> _What is expected_
Report all lines of the records that contain "TLCounter".

[Given entries — start]

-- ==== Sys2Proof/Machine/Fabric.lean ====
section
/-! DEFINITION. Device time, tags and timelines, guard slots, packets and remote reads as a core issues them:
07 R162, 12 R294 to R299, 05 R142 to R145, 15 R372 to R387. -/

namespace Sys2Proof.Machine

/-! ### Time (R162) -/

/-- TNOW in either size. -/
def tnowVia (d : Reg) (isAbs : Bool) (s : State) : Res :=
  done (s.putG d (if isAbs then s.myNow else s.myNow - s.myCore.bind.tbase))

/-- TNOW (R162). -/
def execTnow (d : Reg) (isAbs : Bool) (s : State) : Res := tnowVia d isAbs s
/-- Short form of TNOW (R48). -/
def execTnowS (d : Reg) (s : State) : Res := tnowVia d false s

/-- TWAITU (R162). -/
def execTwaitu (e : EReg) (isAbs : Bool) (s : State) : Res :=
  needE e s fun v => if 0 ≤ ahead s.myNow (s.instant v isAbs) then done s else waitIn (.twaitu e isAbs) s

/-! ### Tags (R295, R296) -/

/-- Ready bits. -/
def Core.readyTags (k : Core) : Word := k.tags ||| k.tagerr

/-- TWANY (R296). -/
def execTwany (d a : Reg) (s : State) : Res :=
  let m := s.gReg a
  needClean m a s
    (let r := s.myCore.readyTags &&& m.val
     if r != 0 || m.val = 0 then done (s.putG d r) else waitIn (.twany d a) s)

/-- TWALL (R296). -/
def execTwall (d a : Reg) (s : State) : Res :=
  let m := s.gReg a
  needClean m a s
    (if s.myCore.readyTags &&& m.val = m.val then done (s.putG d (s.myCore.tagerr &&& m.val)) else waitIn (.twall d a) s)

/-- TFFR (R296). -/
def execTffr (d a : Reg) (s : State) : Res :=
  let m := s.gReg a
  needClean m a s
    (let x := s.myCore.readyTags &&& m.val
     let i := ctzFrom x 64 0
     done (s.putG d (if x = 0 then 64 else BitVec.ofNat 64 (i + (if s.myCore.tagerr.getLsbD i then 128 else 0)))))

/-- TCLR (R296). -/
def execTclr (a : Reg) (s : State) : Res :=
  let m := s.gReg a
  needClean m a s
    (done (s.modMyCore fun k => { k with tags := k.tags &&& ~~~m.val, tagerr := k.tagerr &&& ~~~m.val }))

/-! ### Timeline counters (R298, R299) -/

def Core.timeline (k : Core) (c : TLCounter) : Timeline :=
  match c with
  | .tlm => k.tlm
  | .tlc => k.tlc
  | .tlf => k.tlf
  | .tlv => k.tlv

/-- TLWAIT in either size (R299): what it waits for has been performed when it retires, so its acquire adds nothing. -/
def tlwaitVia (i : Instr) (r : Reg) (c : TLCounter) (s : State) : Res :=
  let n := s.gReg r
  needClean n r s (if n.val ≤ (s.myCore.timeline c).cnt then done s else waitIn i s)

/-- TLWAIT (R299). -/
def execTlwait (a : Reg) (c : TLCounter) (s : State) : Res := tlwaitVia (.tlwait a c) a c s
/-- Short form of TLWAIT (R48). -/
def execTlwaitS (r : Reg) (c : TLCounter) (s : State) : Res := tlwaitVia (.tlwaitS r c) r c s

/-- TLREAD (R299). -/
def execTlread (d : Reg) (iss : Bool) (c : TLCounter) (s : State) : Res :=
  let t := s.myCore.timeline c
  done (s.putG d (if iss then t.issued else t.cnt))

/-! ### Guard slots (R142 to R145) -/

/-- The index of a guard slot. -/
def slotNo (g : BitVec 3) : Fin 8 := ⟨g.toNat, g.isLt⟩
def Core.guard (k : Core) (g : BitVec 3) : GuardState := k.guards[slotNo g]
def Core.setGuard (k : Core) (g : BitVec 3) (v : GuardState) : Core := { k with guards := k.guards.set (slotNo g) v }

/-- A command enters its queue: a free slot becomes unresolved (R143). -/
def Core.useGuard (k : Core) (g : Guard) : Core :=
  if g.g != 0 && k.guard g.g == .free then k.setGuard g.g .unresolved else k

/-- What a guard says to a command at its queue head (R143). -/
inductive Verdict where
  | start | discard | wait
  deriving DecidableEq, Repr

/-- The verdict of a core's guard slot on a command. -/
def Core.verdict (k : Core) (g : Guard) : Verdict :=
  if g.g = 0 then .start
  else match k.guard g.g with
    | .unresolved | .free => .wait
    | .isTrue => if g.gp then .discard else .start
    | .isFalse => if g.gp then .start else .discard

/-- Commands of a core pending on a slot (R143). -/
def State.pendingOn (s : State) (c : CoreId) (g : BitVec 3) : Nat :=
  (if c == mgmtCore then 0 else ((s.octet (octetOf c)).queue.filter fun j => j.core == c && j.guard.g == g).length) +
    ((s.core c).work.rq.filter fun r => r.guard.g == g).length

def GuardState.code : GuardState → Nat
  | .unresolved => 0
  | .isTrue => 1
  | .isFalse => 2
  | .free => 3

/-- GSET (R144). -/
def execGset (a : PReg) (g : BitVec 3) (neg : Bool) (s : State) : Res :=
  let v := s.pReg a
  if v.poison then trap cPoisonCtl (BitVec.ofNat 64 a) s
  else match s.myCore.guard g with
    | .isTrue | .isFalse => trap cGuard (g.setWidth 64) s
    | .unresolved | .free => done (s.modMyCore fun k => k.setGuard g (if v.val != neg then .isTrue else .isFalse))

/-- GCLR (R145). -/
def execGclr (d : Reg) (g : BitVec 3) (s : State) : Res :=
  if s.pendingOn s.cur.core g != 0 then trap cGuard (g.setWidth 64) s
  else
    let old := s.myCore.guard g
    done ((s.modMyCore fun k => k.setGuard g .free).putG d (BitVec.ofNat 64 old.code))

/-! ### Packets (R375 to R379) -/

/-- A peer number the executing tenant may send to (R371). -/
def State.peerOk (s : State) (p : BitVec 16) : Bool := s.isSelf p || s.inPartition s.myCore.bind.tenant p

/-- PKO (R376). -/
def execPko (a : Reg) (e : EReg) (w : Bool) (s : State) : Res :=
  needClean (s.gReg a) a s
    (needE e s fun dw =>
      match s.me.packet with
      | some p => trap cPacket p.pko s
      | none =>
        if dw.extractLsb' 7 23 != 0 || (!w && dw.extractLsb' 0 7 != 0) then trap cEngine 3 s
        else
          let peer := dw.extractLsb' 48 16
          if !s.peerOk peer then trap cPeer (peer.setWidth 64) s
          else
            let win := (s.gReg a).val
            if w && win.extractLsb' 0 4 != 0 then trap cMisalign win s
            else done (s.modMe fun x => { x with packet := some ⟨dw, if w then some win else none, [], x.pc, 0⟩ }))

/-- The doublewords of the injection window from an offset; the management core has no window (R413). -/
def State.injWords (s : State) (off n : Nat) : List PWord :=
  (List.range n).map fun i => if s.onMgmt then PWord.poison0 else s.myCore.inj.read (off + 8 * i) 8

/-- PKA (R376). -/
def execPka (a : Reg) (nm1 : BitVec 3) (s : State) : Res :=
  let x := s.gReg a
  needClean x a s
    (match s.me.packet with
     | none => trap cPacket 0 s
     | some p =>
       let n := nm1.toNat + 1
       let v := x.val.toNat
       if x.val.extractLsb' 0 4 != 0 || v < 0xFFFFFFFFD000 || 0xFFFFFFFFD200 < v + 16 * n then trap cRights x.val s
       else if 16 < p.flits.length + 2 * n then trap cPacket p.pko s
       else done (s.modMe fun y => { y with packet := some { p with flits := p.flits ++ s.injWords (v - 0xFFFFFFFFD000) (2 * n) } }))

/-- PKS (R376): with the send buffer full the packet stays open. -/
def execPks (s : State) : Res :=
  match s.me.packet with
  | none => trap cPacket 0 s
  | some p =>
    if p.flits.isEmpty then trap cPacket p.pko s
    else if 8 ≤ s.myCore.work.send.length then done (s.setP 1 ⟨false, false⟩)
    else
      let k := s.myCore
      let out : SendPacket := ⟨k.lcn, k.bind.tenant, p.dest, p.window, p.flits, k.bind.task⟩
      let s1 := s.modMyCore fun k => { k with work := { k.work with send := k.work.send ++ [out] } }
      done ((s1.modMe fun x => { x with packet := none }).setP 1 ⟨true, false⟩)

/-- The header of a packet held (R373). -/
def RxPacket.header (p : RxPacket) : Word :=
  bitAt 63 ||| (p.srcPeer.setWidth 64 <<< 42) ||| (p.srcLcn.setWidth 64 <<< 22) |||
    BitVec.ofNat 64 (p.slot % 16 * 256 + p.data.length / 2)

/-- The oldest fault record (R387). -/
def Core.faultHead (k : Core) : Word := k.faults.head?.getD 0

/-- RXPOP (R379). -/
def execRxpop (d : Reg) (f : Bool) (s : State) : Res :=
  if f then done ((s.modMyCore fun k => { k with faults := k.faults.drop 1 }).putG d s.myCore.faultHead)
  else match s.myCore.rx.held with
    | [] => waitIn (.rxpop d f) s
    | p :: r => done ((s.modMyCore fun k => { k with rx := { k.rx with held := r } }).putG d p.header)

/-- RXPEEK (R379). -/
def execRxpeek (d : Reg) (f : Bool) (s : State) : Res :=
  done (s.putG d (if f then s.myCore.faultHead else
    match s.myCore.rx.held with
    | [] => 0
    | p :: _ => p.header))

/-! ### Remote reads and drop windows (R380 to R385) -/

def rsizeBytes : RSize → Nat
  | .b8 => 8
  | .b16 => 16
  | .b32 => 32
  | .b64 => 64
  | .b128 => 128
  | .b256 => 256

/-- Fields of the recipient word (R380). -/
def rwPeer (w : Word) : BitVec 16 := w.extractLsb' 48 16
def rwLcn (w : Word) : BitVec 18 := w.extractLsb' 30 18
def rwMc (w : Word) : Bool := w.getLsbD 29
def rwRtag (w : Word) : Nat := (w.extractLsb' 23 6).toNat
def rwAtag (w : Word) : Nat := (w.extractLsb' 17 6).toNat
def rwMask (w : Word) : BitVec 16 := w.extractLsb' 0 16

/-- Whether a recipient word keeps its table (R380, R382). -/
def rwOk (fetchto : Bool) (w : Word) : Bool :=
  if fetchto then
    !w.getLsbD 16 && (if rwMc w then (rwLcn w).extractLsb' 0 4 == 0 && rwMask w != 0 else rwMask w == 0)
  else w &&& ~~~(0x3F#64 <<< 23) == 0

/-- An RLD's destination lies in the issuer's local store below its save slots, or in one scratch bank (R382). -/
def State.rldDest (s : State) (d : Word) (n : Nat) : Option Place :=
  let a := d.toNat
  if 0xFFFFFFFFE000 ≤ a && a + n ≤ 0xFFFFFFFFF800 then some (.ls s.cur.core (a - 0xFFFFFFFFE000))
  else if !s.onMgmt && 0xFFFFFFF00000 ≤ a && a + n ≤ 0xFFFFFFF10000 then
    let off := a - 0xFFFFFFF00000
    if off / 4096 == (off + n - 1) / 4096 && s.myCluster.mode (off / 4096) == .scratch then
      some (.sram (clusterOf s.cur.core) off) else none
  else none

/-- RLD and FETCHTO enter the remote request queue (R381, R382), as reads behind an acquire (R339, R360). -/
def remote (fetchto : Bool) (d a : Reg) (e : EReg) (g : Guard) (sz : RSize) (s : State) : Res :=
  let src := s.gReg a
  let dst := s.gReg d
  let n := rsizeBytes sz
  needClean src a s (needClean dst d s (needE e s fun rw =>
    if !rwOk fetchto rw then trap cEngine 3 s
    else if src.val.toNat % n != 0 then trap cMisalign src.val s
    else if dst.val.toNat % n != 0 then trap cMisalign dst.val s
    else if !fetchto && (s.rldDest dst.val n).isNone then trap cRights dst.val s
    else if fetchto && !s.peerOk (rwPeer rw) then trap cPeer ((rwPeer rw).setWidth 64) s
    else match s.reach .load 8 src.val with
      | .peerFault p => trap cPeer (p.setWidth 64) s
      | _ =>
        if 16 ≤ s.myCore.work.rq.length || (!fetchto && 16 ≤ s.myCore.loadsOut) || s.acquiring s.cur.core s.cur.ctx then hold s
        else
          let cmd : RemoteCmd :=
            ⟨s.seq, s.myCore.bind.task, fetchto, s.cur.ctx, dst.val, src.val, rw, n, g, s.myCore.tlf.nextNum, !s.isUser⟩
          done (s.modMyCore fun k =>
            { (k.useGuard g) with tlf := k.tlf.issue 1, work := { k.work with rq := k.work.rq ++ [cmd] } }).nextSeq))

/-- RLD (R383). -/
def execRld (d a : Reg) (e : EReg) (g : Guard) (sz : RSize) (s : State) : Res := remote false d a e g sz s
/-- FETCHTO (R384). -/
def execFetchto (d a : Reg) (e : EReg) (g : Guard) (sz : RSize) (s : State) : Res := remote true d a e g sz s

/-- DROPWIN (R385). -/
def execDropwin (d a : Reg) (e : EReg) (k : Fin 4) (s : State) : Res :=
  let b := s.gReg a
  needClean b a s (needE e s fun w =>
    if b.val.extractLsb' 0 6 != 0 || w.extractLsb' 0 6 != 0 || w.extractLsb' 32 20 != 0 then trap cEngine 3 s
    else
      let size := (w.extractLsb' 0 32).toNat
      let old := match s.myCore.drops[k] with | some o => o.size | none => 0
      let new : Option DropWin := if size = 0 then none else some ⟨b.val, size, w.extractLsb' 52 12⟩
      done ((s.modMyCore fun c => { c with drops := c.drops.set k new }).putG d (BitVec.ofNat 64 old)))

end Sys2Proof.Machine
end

[Given entries — finish]

> _Task output_
def Core.timeline (k : Core) (c : TLCounter) : Timeline :=
def tlwaitVia (i : Instr) (r : Reg) (c : TLCounter) (s : State) : Res :=
def execTlwait (a : Reg) (c : TLCounter) (s : State) : Res := tlwaitVia (.tlwait a c) a c s
def execTlwaitS (r : Reg) (c : TLCounter) (s : State) : Res := tlwaitVia (.tlwaitS r c) r c s
def execTlread (d : Reg) (iss : Bool) (c : TLCounter) (s : State) : Res :=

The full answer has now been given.